I am using the latest version of logstash(7.6.2). I am trying to add two fields based on values in an another field. Find below my sample data with fields TimeStamp, Value and Event. Also, find below my desired output.
Sample Data
18/May/2015:02:05:10 +0000 10 a
18/May/2015:02:05:15 +0000 20 b
18/May/2015:02:05:26 +0000 30 a
18/May/2015:02:05:48 +0000 40 b
18/May/2015:15:05:08 +0000 50 a
18/May/2015:16:05:03 +0000 60 b
Desired Output with extra field
18/May/2015:02:05:10 +0000 10 a
18/May/2015:02:05:15 +0000 20 b 30
18/May/2015:02:05:26 +0000 30 a
18/May/2015:02:05:48 +0000 40 b 70
18/May/2015:15:05:08 +0000 50 a
18/May/2015:16:05:03 +0000 60 b 110
What I was trying to do is to add the field Value based on Event and create a new field for Event=b.

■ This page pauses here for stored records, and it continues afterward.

theorem frame_matrixKernel {M : Nat} {o s : State} (hM : 167 ||| M = M) (h : Frame M o s) {a1 : Image} {a2 : Nat} {a3 : List Work} :
    Frame1 M o (matrixKernel s a1 a2 a3) := by
  unfold matrixKernel
  exact frame_perStream (lor_mono hM rfl) h (fun x1 x2 x3 x4 k5 => frame_matrixStream (lor_mono hM rfl) k5)

theorem frame_vectorStream {M : Nat} {o s : State} (hM : 167 ||| M = M) (h : Frame M o s) {i : Nat} {m : Image} {d : Desc} {w : Work} :
    Frame1 M o (vectorStream i s m d w) := by
  unfold vectorStream
  refine Frame1.ite (Frame1.mk (frame_emitZero (lor_mono hM rfl) h)) ?_
  extract_lets v1 v2 v3 v4 v5 v6 v7 v8 v9 v10 v11 v12 v13 v14 v15
  clear_value v1 v2 v3 v4 v5 v6 v7 v8 v9 v10 v11 v12 v13 v14 v15
  exact Frame1.ite (Frame1.mk h) (frame_emitOut (lor_mono hM rfl) h)

theorem frame_vectorKernel {M : Nat} {o s : State} (hM : 167 ||| M = M) (h : Frame M o s) {a1 : Image} {a2 : Nat} {a3 : List Work} :
    Frame1 M o (vectorKernel s a1 a2 a3) := by
  unfold vectorKernel
  exact frame_perStream (lor_mono hM rfl) h (fun x1 x2 x3 x4 k5 => frame_vectorStream (lor_mono hM rfl) k5)

theorem frame_gateStream {M : Nat} {o s : State} (hM : 165 ||| M = M) (h : Frame M o s) {m : Image} {d : Desc} {w : Work} :
    Frame1 M o (gateStream s m d w) := by
  unfold gateStream
  extract_lets v1 v2 v3 v4 s5
  have k6 : ∀ (x7 : State) (x8 : Bool), Frame M o x7 → Frame M o (v4 x7 x8) := fun x7 x8 k9 => frame_setLive (lor_mono hM rfl) k9
  have k10 : Frame M o s5 := frame_touchSec (lor_mono hM rfl) h
  clear_value v1 v2 v3 v4 s5
  refine Frame1.ite (Frame1.ite (Frame1.mk h) (Frame1.mk (k6 _ _ h))) ?_
  split
  · rename_i y11 e12
    exact Frame1.mk k10
  · rename_i y13 y14 y15 e16
    extract_lets s17 v18 v19 v20
    have k21 : Frame M o s17 := frame_ite (frame_putSecs (lor_mono hM rfl) k10) k10
    clear_value s17 v18 v19 v20
    exact Frame1.ite (Frame1.mk k21) (Frame1.mk (k6 _ _ (frame_arrPut (lor_mono hM rfl) k21)))

theorem frame_gateKernel {M : Nat} {o s : State} (hM : 165 ||| M = M) (h : Frame M o s) {a1 : Image} {a2 : Nat} {a3 : List Work} :
    Frame1 M o (gateKernel s a1 a2 a3) := by
  unfold gateKernel
  exact frame_perStream (lor_mono hM rfl) h (fun x1 x2 x3 x4 k5 => frame_gateStream (lor_mono hM rfl) k5)
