theorem frame_rotationKernel {M : Nat} {o s : State} (hM : 12327 ||| M = M) (h : Frame M o s) {a1 : Image} {a2 : Nat} {a3 : List Work} :
    Frame1 M o (rotationKernel s a1 a2 a3) := by
  unfold rotationKernel
  split
  · rename_i y1 e2
    exact Frame1.mk h
  · rename_i y3 y4 e5
    extract_lets v6 v7 v8 v9 v10 v11 v12 v13 v14 v15 v16 v17 v18 v19 v20 v21 s22 v23 s24 s25
    have k26 : Frame M o s22 := frame_setImage (lor_mono hM rfl) h
    have k27 : Frame M o s24 := by
      refine frame_foldl k26 ?_
      intro x28 x29 k30
      extract_lets v31 v32 s33
      have k34 : Frame M o s33 := frame_openRound (lor_mono hM rfl) k30
      clear_value v31 v32 s33
      exact frame_ite (frame_rotationDone (lor_mono hM rfl) k34) (frame_addBuiltIn (lor_mono hM rfl) k34)
    have k35 : Frame M o s25 := frame_foldl k27 (fun x36 x37 k38 => frame_kvLeft (lor_mono hM rfl) k38)
    clear_value v6 v7 v8 v9 v10 v11 v12 v13 v14 v15 v16 v17 v18 v19 v20 v21 s22 v23 s24 s25
    exact Frame1.mk k35

theorem frame_collectiveKernel {M : Nat} {o s : State} (hM : 8359 ||| M = M) (h : Frame M o s) {a1 : Image} {a2 : Nat} {a3 : List Work} :
    Frame1 M o (collectiveKernel s a1 a2 a3) := by
  unfold collectiveKernel
  exact frame_perStream (lor_mono hM rfl) h (fun x1 x2 x3 x4 k5 => frame_collectiveStream (lor_mono hM rfl) k5)

end Sys2Proof.Machine
end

Elapsed filter does something like this but it finds the difference of timestamps. But, what i want is to add Value fields based on Event tags. I tried using aggregate but it requires a unique ID. Is there any way to do this without using ID or creating dynamic IDS?
Any help here is appreciated. Thanks in advance
Found the answer!
Used a Ruby class variable and used it across the events along with an If Else condition.